/-- Everything an access to the register block that completes can do. -/
theorem exec_register_next {i : Instr} {r : RegAccess} {w : Bool} {s t : State} (hi : regAccessOf i = some (r, w))
    (h : exec i s = .next t) : (Unprivileged r ∧ t = takeBusFault s) ∨ (Proper r ∧ RegNext s w t) := by
  cases i with
  | readMpuType r' =>
    simp only [regAccessOf, Option.some.injEq, Prod.mk.injEq] at hi; obtain ⟨rfl, rfl⟩ := hi
    refine (regGate_next h).imp_right fun ⟨hp, h⟩ => ⟨hp, ?_⟩
    rw [next_inj] at h; exact ⟨_, _, _, .draw, h.symm⟩
  | writeMpuType r' v =>
    simp only [regAccessOf, Option.some.injEq, Prod.mk.injEq] at hi; obtain ⟨rfl, rfl⟩ := hi
    refine (regGate_next h).imp_right fun ⟨hp, h⟩ => ⟨hp, ?_⟩
    split at h
    · rw [next_inj] at h; exact ⟨_, _, _, .nothing true, h.symm⟩
    · simp at h
  | readMpuCtrl r' =>
    simp only [regAccessOf, Option.some.injEq, Prod.mk.injEq] at hi; obtain ⟨rfl, rfl⟩ := hi
    refine (regGate_next h).imp_right fun ⟨hp, h⟩ => ⟨hp, ?_⟩
    split at h
    · rw [next_inj] at h; exact ⟨_, _, _, .nothing false, h.symm⟩
    · split at h
      · rw [next_inj] at h; exact ⟨_, _, _, .draw, h.symm⟩
      · rw [next_inj] at h; exact ⟨_, _, _, .nothing false, h.symm⟩
  | writeMpuCtrl r' v =>
    simp only [regAccessOf, Option.some.injEq, Prod.mk.injEq] at hi; obtain ⟨rfl, rfl⟩ := hi
    refine (regGate_next h).imp_right fun ⟨hp, h⟩ => ⟨hp, ?_⟩
    split at h
    · rw [next_inj] at h; exact ⟨_, _, _, .nothing true, h.symm⟩
    · rename_i hm
      rw [next_inj] at h
      exact ⟨_, _, _, .ctrl _ (noMpu_eq_false.mp (by simpa using hm)), h.symm⟩
  | readMpuRnr r' =>
    simp only [regAccessOf, Option.some.injEq, Prod.mk.injEq] at hi; obtain ⟨rfl, rfl⟩ := hi
    refine (regGate_next h).imp_right fun ⟨hp, h⟩ => ⟨hp, ?_⟩
    split at h
    · exact absentRead_next h
    · rw [next_inj] at h; exact ⟨_, _, _, .draw, h.symm⟩
  | writeMpuRnr r' v =>
    simp only [regAccessOf, Option.some.injEq, Prod.mk.injEq] at hi; obtain ⟨rfl, rfl⟩ := hi
    refine (regGate_next h).imp_right fun ⟨hp, h⟩ => ⟨hp, ?_⟩
    split at h
    · exact absentWrite_next h
    · split at h
      · simp at h
      · rw [next_inj] at h; exact ⟨_, _, _, .select _ (by omega), h.symm⟩
  | readMpuRbar r' | readMpuRbarA1 r' | readMpuRbarA2 r' | readMpuRbarA3 r' =>
    simp only [regAccessOf, Option.some.injEq, Prod.mk.injEq] at hi; obtain ⟨rfl, rfl⟩ := hi
    exact (regGate_next h).imp_right fun ⟨hp, h⟩ => ⟨hp, readRbarWindow_next h⟩
  | writeMpuRbarValid0 r' a n | writeMpuRbarA1Valid0 r' a n | writeMpuRbarA2Valid0 r' a n
  | writeMpuRbarA3Valid0 r' a n =>
    simp only [regAccessOf, Option.some.injEq, Prod.mk.injEq] at hi; obtain ⟨rfl, rfl⟩ := hi
    exact (regGate_next h).imp_right fun ⟨hp, h⟩ => ⟨hp, writeRbarValid0_next h⟩
  | writeMpuRbarValid1 r' a n | writeMpuRbarA1Valid1 r' a n | writeMpuRbarA2Valid1 r' a n
  | writeMpuRbarA3Valid1 r' a n =>
    simp only [regAccessOf, Option.some.injEq, Prod.mk.injEq] at hi; obtain ⟨rfl, rfl⟩ := hi
    exact (regGate_next h).imp_right fun ⟨hp, h⟩ => ⟨hp, writeRbarValid1_next h⟩
  | readMpuRasr r' | readMpuRasrA1 r' | readMpuRasrA2 r' | readMpuRasrA3 r' =>
    simp only [regAccessOf, Option.some.injEq, Prod.mk.injEq] at hi; obtain ⟨rfl, rfl⟩ := hi
    exact (regGate_next h).imp_right fun ⟨hp, h⟩ => ⟨hp, readRasrWindow_next h⟩
  | writeMpuRasr r' v | writeMpuRasrA1 r' v | writeMpuRasrA2 r' v | writeMpuRasrA3 r' v =>
    simp only [regAccessOf, Option.some.injEq, Prod.mk.injEq] at hi; obtain ⟨rfl, rfl⟩ := hi
    exact (regGate_next h).imp_right fun ⟨hp, h⟩ => ⟨hp, writeRasrWindow_next h⟩
  | reservedEDBC r' op =>
    cases op <;>
    · simp only [regAccessOf, Option.some.injEq, Prod.mk.injEq] at hi; obtain ⟨rfl, rfl⟩ := hi
      exact (regGate_next h).imp_right fun ⟨hp, h⟩ => ⟨hp, reservedAccess_next h⟩
  | reservedEDC0 r' j op | reservedEDE0 r' j op =>
    cases op <;>
    · simp only [regAccessOf, Option.some.injEq, Prod.mk.injEq] at hi; obtain ⟨rfl, rfl⟩ := hi
      exact (regGate_next h).imp_right fun ⟨hp, h⟩ => ⟨hp, reservedAccess_next h⟩
  | validateAddress | ldrbt | ldrht | ldrsbt | ldrsht | ldrt | strbt | strht | strt => simp [regAccessOf] at hi
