-- ==== Sys2Proof/Tests/Slice0.lean ====
section
/-! SUPPORT. Tests. Expected values are the spec's: the address map and formats (R91 to R103), the vectors of
`95_test_vectors.md` (V40.1 to V43.5), and hand calculation from the rules named. Then, for every statement with
hypotheses, a witness: a concrete state and operands that meet all of them together, one for each clause. -/

namespace Sys2Proof.Tests

open Sys2Proof Sys2Proof.Machine

/-! ### Helpers -/

/-- Privileged software at priority 0 or above. -/
def priv : ProcInputs := { findPriv := true, prioBelowZero := false }

/-- Unprivileged software at priority 0 or above. -/
def user : ProcInputs := { findPriv := false, prioBelowZero := false }

/-- A privileged handler below priority 0. -/
def handler : ProcInputs := { findPriv := true, prioBelowZero := true }

/-- A privileged aligned word access to the register block. -/
def reg : RegAccess := { proc := priv, unpriv := false, size := .word, lane := 0#2 }

/-- A region from the words written to its RBAR and RASR. -/
def region (rbar rasr : Word) : Region := { addr := rbarAddrField rbar, rasr := rasrOfWord rasr }

/-- An MPU with exactly these regions (RBAR, RASR), MPU_CTRL holding `c`, region 0 selected. -/
def mpu (c : Word) (rs : List (Word × Word)) : State :=
  { State.reset with
    cfg := { Config.atReset with nregions := Fin.ofNat 256 rs.length }
    ctrl := ctrlOfWord c
    rnrWritten := true
    ctrlWritten := true
    regions := rs.map fun x => region x.1 x.2 }

/-- The reset machine of eight regions with region `n` selected. -/
def selected (n : BitVec 8) : State := { State.reset with rnr := n, rnrWritten := true }

/-- A machine without an MPU. -/
def noRegions : State := State.resetWith { Config.atReset with nregions := 0 } (ResetDraw.zero { Config.atReset with nregions := 0 })

/-- The operation completed and its state passes the test. -/
def next (o : Out) (f : State → Bool) : Bool :=
  match o with
  | .next t => f t
  | .fault _ => false
  | .refused _ => false

/-- The operation was refused for this reason. -/
def refused (o : Out) (r : Refusal) : Bool :=
  match o with
  | .next _ => false
  | .fault _ => false
  | .refused r' => r == r'

/-- The value of a read. -/
def value (t : State) : Option Word :=
  match t.reply with
  | .ok _ v => v
  | .idle => none
  | .memManage => none
  | .lockup => none
  | .busFault => none

/-- The access passed, with these attributes. -/
def passes (v : Verdict) (m : MemAttrs) : Bool :=
  match v with
  | .ok ds => ds.map (fun d => d.memattrs) == [m]
  | .violation _ => false
  | .refuse _ => false

/-- The access passed, whatever its attributes. -/
def allowed (v : Verdict) : Bool :=
  match v with
  | .ok _ => true
  | .violation _ => false
  | .refuse _ => false

/-- Strongly-ordered memory. -/
def SO : MemAttrs := { type := .stronglyOrdered, shareable := true }

/-! ### Well-formedness -/

/-- R186: an instruction fetch and a vector read are reads. -/
theorem test_wf_refuses_fetch_write : (Instr.validateAddress priv ⟨0#32, 0#32⟩ .ifetch true).wf = false := by decide

theorem test_wf_refuses_vector_write : (Instr.validateAddress priv ⟨0#32, 0#32⟩ .vectable true).wf = false := by decide

theorem test_wf_admits_fetch : (Instr.validateAddress priv ⟨0#32, 0#32⟩ .ifetch false).wf = true := by decide

/-! ### Decoding: every operation, its packet written out -/

/-- R91: 0xE000ED90, a read. -/
theorem test_decode_readMpuType :
    decode ⟨0xE000ED90#32, 0x0#32, 0x00000000#32⟩ = .ok (.readMpuType reg) := by decide

/-- R91: 0xE000ED90, a write. -/
theorem test_decode_writeMpuType :
    decode ⟨0xE000ED90#32, 0x1#32, 0xFFFFFFFF#32⟩ = .ok (.writeMpuType reg 0xFFFFFFFF#32) := by decide

/-- R92: address bits 1:0 are the lane, bits 31:2 select 0xE000ED94 (V42.12's word read). -/
theorem test_decode_readMpuCtrl :
    decode ⟨0xE000ED96#32, 0x0#32, 0x00000000#32⟩ = .ok (.readMpuCtrl { reg with lane := 2#2 }) := by decide

/-- R91: 0xE000ED94; AccType_UNPRIV in qualifier bits 4:3. -/
theorem test_decode_writeMpuCtrl :
    decode ⟨0xE000ED94#32, 0x19#32, 0x00000005#32⟩ = .ok (.writeMpuCtrl { reg with unpriv := true } 5#32) := by decide

/-- R91: 0xE000ED98; FindPriv() FALSE, priority below 0. -/
theorem test_decode_readMpuRnr :
    decode ⟨0xE000ED98#32, 0x60#32, 0x00000000#32⟩ = .ok (.readMpuRnr { reg with proc := ⟨false, true⟩ }) := by decide

/-- R91: 0xE000ED98; a halfword (V42.12). -/
theorem test_decode_writeMpuRnr :
    decode ⟨0xE000ED98#32, 0x5#32, 0x00000007#32⟩ = .ok (.writeMpuRnr { reg with size := .half } 7#32) := by decide

/-- R91, R92: 0xE000ED9C, a read. -/
theorem test_decode_readMpuRbar :
    decode ⟨0xE000ED9C#32, 0x0#32, 0x00000000#32⟩ = .ok (.readMpuRbar reg) := by decide

/-- R96, R102: 0x08000007 has ADDR 0x400000, VALID 0, REGION 7. -/
theorem test_decode_writeMpuRbarValid0 :
    decode ⟨0xE000ED9C#32, 0x1#32, 0x08000007#32⟩ = .ok (.writeMpuRbarValid0 reg 0x400000#27 7#4) := by decide

/-- R96, R102: 0x20000013 has ADDR 0x1000000, VALID 1, REGION 3. -/
theorem test_decode_writeMpuRbarValid1 :
    decode ⟨0xE000ED9C#32, 0x1#32, 0x20000013#32⟩ = .ok (.writeMpuRbarValid1 reg 0x1000000#27 3#4) := by decide

/-- R91, R92: 0xE000EDA4, a read. -/
theorem test_decode_readMpuRbarA1 :
    decode ⟨0xE000EDA4#32, 0x0#32, 0x00000000#32⟩ = .ok (.readMpuRbarA1 reg) := by decide

/-- R96, R102: 0x20000000 has ADDR 0x1000000, VALID 0, REGION 0. -/
theorem test_decode_writeMpuRbarA1Valid0 :
    decode ⟨0xE000EDA4#32, 0x1#32, 0x20000000#32⟩ = .ok (.writeMpuRbarA1Valid0 reg 0x1000000#27 0#4) := by decide

/-- R96, R102: 0x20010014 has ADDR 0x1000800, VALID 1, REGION 4. -/
theorem test_decode_writeMpuRbarA1Valid1 :
    decode ⟨0xE000EDA4#32, 0x1#32, 0x20010014#32⟩ = .ok (.writeMpuRbarA1Valid1 reg 0x1000800#27 4#4) := by decide

/-- R91, R92: 0xE000EDAC, a read. -/
theorem test_decode_readMpuRbarA2 :
    decode ⟨0xE000EDAC#32, 0x0#32, 0x00000000#32⟩ = .ok (.readMpuRbarA2 reg) := by decide

/-- R96, R102: 0xFFFFFFE0 has ADDR 0x7FFFFFF, VALID 0, REGION 0. -/
theorem test_decode_writeMpuRbarA2Valid0 :
    decode ⟨0xE000EDAC#32, 0x1#32, 0xFFFFFFE0#32⟩ = .ok (.writeMpuRbarA2Valid0 reg 0x7FFFFFF#27 0#4) := by decide

/-- R96, R102: 0x40000012 has ADDR 0x2000000, VALID 1, REGION 2. -/
theorem test_decode_writeMpuRbarA2Valid1 :
    decode ⟨0xE000EDAC#32, 0x1#32, 0x40000012#32⟩ = .ok (.writeMpuRbarA2Valid1 reg 0x2000000#27 2#4) := by decide

/-- R91, R92: 0xE000EDB4, a read. -/
theorem test_decode_readMpuRbarA3 :
    decode ⟨0xE000EDB4#32, 0x0#32, 0x00000000#32⟩ = .ok (.readMpuRbarA3 reg) := by decide

/-- R96, R102: 0x2002000F has ADDR 0x1001000, VALID 0, REGION 15. -/
theorem test_decode_writeMpuRbarA3Valid0 :
    decode ⟨0xE000EDB4#32, 0x1#32, 0x2002000F#32⟩ = .ok (.writeMpuRbarA3Valid0 reg 0x1001000#27 15#4) := by decide

/-- R96, R102: 0xFFFFFFFF has ADDR 0x7FFFFFF, VALID 1, REGION 15. -/
theorem test_decode_writeMpuRbarA3Valid1 :
    decode ⟨0xE000EDB4#32, 0x1#32, 0xFFFFFFFF#32⟩ = .ok (.writeMpuRbarA3Valid1 reg 0x7FFFFFF#27 15#4) := by decide

/-- R91, R92: 0xE000EDA0, a read. -/
theorem test_decode_readMpuRasr :
    decode ⟨0xE000EDA0#32, 0x0#32, 0x00000000#32⟩ = .ok (.readMpuRasr reg) := by decide

/-- R91, R92: 0xE000EDA0, a write. -/
theorem test_decode_writeMpuRasr :
    decode ⟨0xE000EDA0#32, 0x1#32, 0x0306001F#32⟩ = .ok (.writeMpuRasr reg 0x0306001F#32) := by decide

/-- R91, R92: 0xE000EDA8, a read. -/
theorem test_decode_readMpuRasrA1 :
    decode ⟨0xE000EDA8#32, 0x0#32, 0x00000000#32⟩ = .ok (.readMpuRasrA1 reg) := by decide

/-- R91, R92: 0xE000EDA8, a write. -/
theorem test_decode_writeMpuRasrA1 :
    decode ⟨0xE000EDA8#32, 0x1#32, 0x0306001F#32⟩ = .ok (.writeMpuRasrA1 reg 0x0306001F#32) := by decide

▶ **Exercise**:
Looking through the entries, count the lines that hold the word "passed" and state that count alone.

▶ **Exercise solution**:
2